● **Activity**: Give back, unchanged, the lines from the one containing "request := some" to the end of the listing, inclusive of both.

"""

/-- R57: a BIND that passes its checks. -/
def Obligations.BindWritesTheEntry : Prop :=
  ∀ (s : State) (k : SourceNo) (sense : Sense) (n : RecNo), s.Serves 0x10 → s.BindingMap →
    s.givenArgs.a0.toNat = k.val → s.givenArgs.a2.toNat = sense.code → s.NamesRecord s.givenArgs.a1 n →
    s.bindings[k] = none → (∀ l : SourceNo, s.bindings[l].any (fun b => b.handle.num == n) = false) →
    ∃ t, exec .bind s = .next t ∧
      t = { s with
        bindings := s.bindings.set k
          (some ⟨⟨n, s.records[n].gen⟩, if k.val < 32 then sense else .rising⟩)
        records := s.records.set n { s.records[n] with latch := t.records[n].latch }
        activity := t.activity
        bus := s.busAfter
        port := s.answered 0x10 .ok s.givenArgs.a1 (BitVec.ofNat 16 k.val) } ∧
      t.StandingLatch n s.records[n] t.records[n].latch ∧ s.ActivitySettles t

/-- R60, R61: UNBIND and BIND_READ. -/
def Obligations.UnbindAndBindRead : Prop :=
  (∀ s : State, s.Serves 0x11 →
    (40 ≤ s.givenArgs.a0.toNat → exec .unbind s = .next (s.replied 0x11 .range 0 0)) ∧
    ∀ k : SourceNo, s.givenArgs.a0.toNat = k.val →
      (s.bindings[k] = none → exec .unbind s = .next (s.replied 0x11 .unbound 0 0)) ∧
      ∀ b ∈ s.bindings[k], exec .unbind s = .next { s with
        bindings := s.bindings.set k none
        bus := s.busAfter
        port := s.answered 0x11 .ok b.handle.word (BitVec.ofNat 16 b.sense.code) }) ∧
  ∀ s : State, s.Serves 0x12 →
    (40 ≤ s.givenArgs.a0.toNat → exec .bindRead s = .next (s.replied 0x12 .range 0 0)) ∧
    ∀ k : SourceNo, s.givenArgs.a0.toNat = k.val → ∃ t, exec .bindRead s = .next t ∧
      t = s.replied 0x12 .ok t.port.rval0 t.port.rval1 ∧
      (s.bindings[k] = none → t.port.rval0 = 0xFFFF ∧ bitField t.port.rval1 0 2 = 0) ∧
      (∀ b ∈ s.bindings[k], t.port.rval0 = b.handle.word ∧ bitField t.port.rval1 0 2 = b.sense.code) ∧
      bitField t.port.rval1 2 6 = 0 ∧ bitField t.port.rval1 9 7 = 0 ∧
      bitField t.port.rval1 8 1 = if k.val < 32 then (s.lines.getLsbD k.val).toNat else 0

/-- R63 to R66, R202: a request line sampled at a level, at two successive edges of CLK (`held`) or at one. The level is
kept; it becomes the line's sample once two successive edges have seen it; and a change of the sample is an edge, which
acts by the entry of its source. That the row stands for the line's own next edges is the model's choice (log 11). -/
def Obligations.RequestLineEdge : Prop :=
  ∀ (s : State) (k : LineNo) (level : PinLevel), s.inReset = false → s.BindingMap → s.HeadWaitExact →
    ∃ t, exec (.reqEdge k level) s = .next t ∧
      t = { s with lines := t.lines, levels := t.levels, records := t.records, activity := t.activity } ∧
      s.ActivitySettles t ∧
      (∀ j : LineNo, t.levels.getLsbD j.val = if j = k then level.high else s.levels.getLsbD j.val) ∧
      (∀ j : LineNo, t.lines.getLsbD j.val =
        if j = k ∧ (level.held = true ∨ s.levels.getLsbD k.val = level.high) then level.high
        else s.lines.getLsbD j.val) ∧
      (∀ m : RecNo, s.bindings[LineNo.source k].any (fun b => b.handle.num == m) = false →
        t.records[m] = s.records[m]) ∧
      ∀ b ∈ s.bindings[LineNo.source k], SampleTaken b.sense (s.lines.getLsbD k.val) (t.lines.getLsbD k.val)
        s.records[b.handle.num] t.records[b.handle.num]

/-! ### Generators -/

/-- R79, R80: GEN_SET. -/
def Obligations.GenSetConfiguresStopped : Prop :=
  ∀ s : State, s.Serves 0x20 →
    (8 ≤ bitField s.givenArgs.a0 0 4 ∨ bitField s.givenArgs.a0 4 2 = 3 →
      exec .genSet s = .next (s.replied 0x20 .range 0 0)) ∧
    ∀ g : GenNo, bitField s.givenArgs.a0 0 4 = g.val → bitField s.givenArgs.a0 4 2 ≠ 3 →
      ∃ t, exec .genSet s = .next t ∧ StatusWordOf t.port.rval0 g t.gens[g] ∧
        (s.gens[g].running = true → t = s.replied 0x20 .state t.port.rval0 s.gens[g].remaining) ∧
        (s.gens[g].running = false → t = { s with
          gens := s.gens.set g t.gens[g]
          bus := s.busAfter
          port := s.answered 0x20 .ok t.port.rval0 s.gens[g].remaining } ∧
          t.gens[g] = { s.gens[g] with
            mode := t.gens[g].mode, source := t.gens[g].source
            periodA := s.givenArgs.a1, periodB := s.givenArgs.a2 } ∧
          t.gens[g].mode.code = bitField s.givenArgs.a0 4 2 ∧
          t.gens[g].source.code = bitField s.givenArgs.a0 8 1)

/-- R79, R81, R82: GEN_START checks and starts a STOPPED generator, and restarts a RUNNING one. -/
def Obligations.GenStartStartsPhaseA : Prop :=
  ∀ s : State, s.Serves 0x21 →
    (8 ≤ s.givenArgs.a0.toNat → exec .genStart s = .next (s.replied 0x21 .range 0 0)) ∧
    ∀ g : GenNo, s.givenArgs.a0.toNat = g.val →
      (s.gens[g].running = false →
        s.gens[g].periodA = 0 ∨ (s.gens[g].mode = .alternate ∧ s.gens[g].periodB = 0) →
        ∃ t, exec .genStart s = .next t ∧ StatusWordOf t.port.rval1 g s.gens[g] ∧
          t = s.replied 0x21 .invalid 10 t.port.rval1) ∧
      (s.gens[g].running = true ∨
          (s.gens[g].periodA ≠ 0 ∧ (s.gens[g].mode = .alternate → s.gens[g].periodB ≠ 0)) →
        ∃ t, exec .genStart s = .next t ∧ StatusWordOf t.port.rval0 g t.gens[g] ∧
          t = { s with
            gens := s.gens.set g
              { s.gens[g] with running := true, phase := .a, remaining := s.gens[g].periodA }
            bus := s.busAfter
            port := s.answered 0x21 .ok t.port.rval0 s.gens[g].periodA })

/-- R79, R83, R84: GEN_STOP and GEN_READ. -/
def Obligations.GenStopAndGenRead : Prop :=
  (∀ s : State, s.Serves 0x22 →
    (8 ≤ s.givenArgs.a0.toNat → exec .genStop s = .next (s.replied 0x22 .range 0 0)) ∧
    ∀ g : GenNo, s.givenArgs.a0.toNat = g.val →
      ∃ t, exec .genStop s = .next t ∧ StatusWordOf t.port.rval0 g t.gens[g] ∧
        t = { s with
          gens := s.gens.set g { s.gens[g] with running := false, phase := .a, remaining := 0 }
          bus := s.busAfter
          port := s.answered 0x22 .ok t.port.rval0 0 }) ∧
  ∀ s : State, s.Serves 0x23 →
    (8 ≤ s.givenArgs.a0.toNat → exec .genRead s = .next (s.replied 0x23 .range 0 0)) ∧
    ∀ g : GenNo, s.givenArgs.a0.toNat = g.val →
      ∃ t, exec .genRead s = .next t ∧ StatusWordOf t.port.rval0 g s.gens[g] ∧
        t = s.replied 0x23 .ok t.port.rval0 s.gens[g].remaining

/-- R68, R73 to R76, R202: an internal tick, and a rise of TICK's sample, reach every generator that counts them, and
every expiry the record bound to it; a sample of TICK that does not rise is no tick, and a level seen at one edge is no
sample. The tick claim that expires one generator has its row too. The model's choices: INTERNAL_TICK leaves the divider
at 0 whatever it had counted (log 10); the row of TICK stands for the pin's own next edges (log 11); the expiry's row is
due only with remaining 1, and is else of no effect (log 12). -/
def Obligations.TicksReachGenerators : Prop :=
  ∀ s : State, s.inReset = false → s.BindingMap → s.HeadWaitExact →
    (∃ t, exec .internalTick s = .next t ∧ s.Ticked t .internal ∧ s.ActivitySettles t ∧
      t = { s with divider := 0, gens := t.gens, records := t.records, activity := t.activity }) ∧
    (∀ held : Bool, s.tickLine = false → held = true ∨ s.tickLevel = true →
      ∃ t, exec (.externalTick ⟨true, held⟩) s = .next t ∧ s.Ticked t .external ∧ s.ActivitySettles t ∧
        t = { s with
          tickLine := true, tickLevel := true, gens := t.gens, records := t.records, activity := t.activity }) ∧
    (∀ level : PinLevel,
      level.high = false ∨ s.tickLine = true ∨ (level.held = false ∧ s.tickLevel = false) →
      exec (.externalTick level) s = .next { s with
        tickLevel := level.high
        tickLine := if level.held = true ∨ s.tickLevel = level.high then level.high else s.tickLine }) ∧
    ∀ g : GenNo,
      (s.gens[g].running = false ∨ s.gens[g].remaining ≠ 1 → exec (.generatorExpiry g) s = .next s) ∧
      (s.gens[g].running = true → s.gens[g].remaining = 1 → ∃ t, exec (.generatorExpiry g) s = .next t ∧
        t = { s with gens := s.gens.set g s.gens[g].ticked.1, records := t.records, activity := t.activity } ∧
        s.ActivitySettles t ∧
        ∀ n : RecNo, if s.bindings[GenNo.source g].any (fun b => b.handle.num == n) = true then
          TriggerTaken s.records[n] t.records[n] else t.records[n] = s.records[n])

/-! ### The arbiter and the engine -/

/-- R95 to R97: ENGINE_GO; and ENGINE_STOP, which clears enable in the claim that takes it. Found IDLE or in a head
wait it completes at once; found RUNNING its completion waits, noting the handle ACTIVE now (what the end of the
activation then answers is `State.ActivationEnds`, in the statements that end one). -/
def Obligations.EngineGoAndEngineStop : Prop :=
  (∀ s : State, s.Serves 0x30 → ∃ t, exec .engineGo s = .next t ∧
    t = { s with
      enable := true
      activity := t.activity
      bus := s.busAfter
      port := s.answered 0x30 .ok (if s.enable then 1 else 0) 0 } ∧
    s.ActivitySettles t) ∧
  ∀ s : State, s.Serves 0x31 →
    (s.activity = .idle → exec .engineStop s = .next { s with
      enable := false, bus := s.busAfter, port := s.answered 0x31 .ok 0 s.actv }) ∧
    (s.activity = .stalled → s.activation = none → exec .engineStop s = .next { s with
      enable := false, activity := .idle, bus := s.busAfter, port := s.answered 0x31 .ok 2 0xFFFF }) ∧
    (s.activity = .running → exec .engineStop s = .next { s with
      enable := false, bus := s.busAfter, port := s.waiting 0x31 (some s.actv) })

/-- R98, R132: ENGINE_STOP in a link wait takes the enable-OFF course in its own claim. -/
def Obligations.EngineStopEndsLinkWait : Prop :=
  ∀ (s : State) (a : Activation) (l : Link), s.Serves 0x31 → s.activity = .stalled → s.activation = some a →
    a.work = none → a.link = some l → l.stage = .waiting → SortedQueue s.notices.queue →
    ∃ t, exec .engineStop s = .next t ∧
      t = { s with
        enable := false
        activity := .idle
        activation := none
        records := s.records.set l.succ.num t.records[l.succ.num]
        notices := t.notices
        bus := s.busAfter
        port := s.answered 0x31 .ok 2 0xFFFF } ∧
      (s.records[l.succ.num].state = .armed ∧ s.records[l.succ.num].gen = l.succ.gen →
        t.notices = s.notices ∧ TriggerTaken s.records[l.succ.num] t.records[l.succ.num]) ∧
      (¬(s.records[l.succ.num].state = .armed ∧ s.records[l.succ.num].gen = l.succ.gen) →
        t.records[l.succ.num] = s.records[l.succ.num] ∧
        NoticePosted ⟨l.pred, l.urgency, .linkBroken l.succ⟩ s.notices t.notices)

/-- R88 to R92, R104, R107: the head R89 chooses starts, and its first unit request is handed over; with the queue
at 31 or 32 a head wait begins; with enable OFF, activity other than IDLE or nothing eligible there is no choice. -/
def Obligations.HeadStartOfChosenRecord : Prop :=
  (∀ (s : State) (n : RecNo), s.inReset = false → s.enable = true → s.activity = .idle → s.IsChosenHead n →
    s.notices.queue.length ≤ 30 →
    exec .headStart s = .next { s with
      records := s.records.set n { s.records[n] with state := .active, latch := s.records[n].latch - 1 }
      pointers := s.pointers.set s.records[n].edit.rank n
      activity := .running
      activation := some
        { depth := 1, deferred := none, link := none
          work := some
            { handle := ⟨n, s.records[n].gen⟩, edit := s.records[n].edit, srcCur := s.records[n].srcCur
              dstCur := s.records[n].dstCur, count := s.records[n].count, moved := 0, endCause := none } }
      bus := { s.bus with
        request := some ⟨s.records[n].edit.unit, s.records[n].srcCur, s.records[n].dstCur⟩
        ownership := if s.bus.ownership = .released ∧ s.bus.spacing = 0 then .requesting else s.bus.ownership } }) ∧
  ∀ s : State, s.inReset = false →
    (s.enable = false ∨ s.activity ≠ .idle ∨ (∀ n : RecNo, ¬s.records[n].IsEligible) →
      exec .headStart s = .next s) ∧
    (s.enable = true → s.activity = .idle → (∃ n : RecNo, s.records[n].IsEligible) →
      30 < s.notices.queue.length → exec .headStart s = .next { s with activity := .stalled })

"""

● **Solution for this task**:
        request := some ⟨s.records[n].edit.unit, s.records[n].srcCur, s.records[n].dstCur⟩
        ownership := if s.bus.ownership = .released ∧ s.bus.spacing = 0 then .requesting else s.bus.ownership } }) ∧
  ∀ s : State, s.inReset = false →
    (s.enable = false ∨ s.activity ≠ .idle ∨ (∀ n : RecNo, ¬s.records[n].IsEligible) →
      exec .headStart s = .next s) ∧
    (s.enable = true → s.activity = .idle → (∃ n : RecNo, s.records[n].IsEligible) →
      30 < s.notices.queue.length → exec .headStart s = .next { s with activity := .stalled })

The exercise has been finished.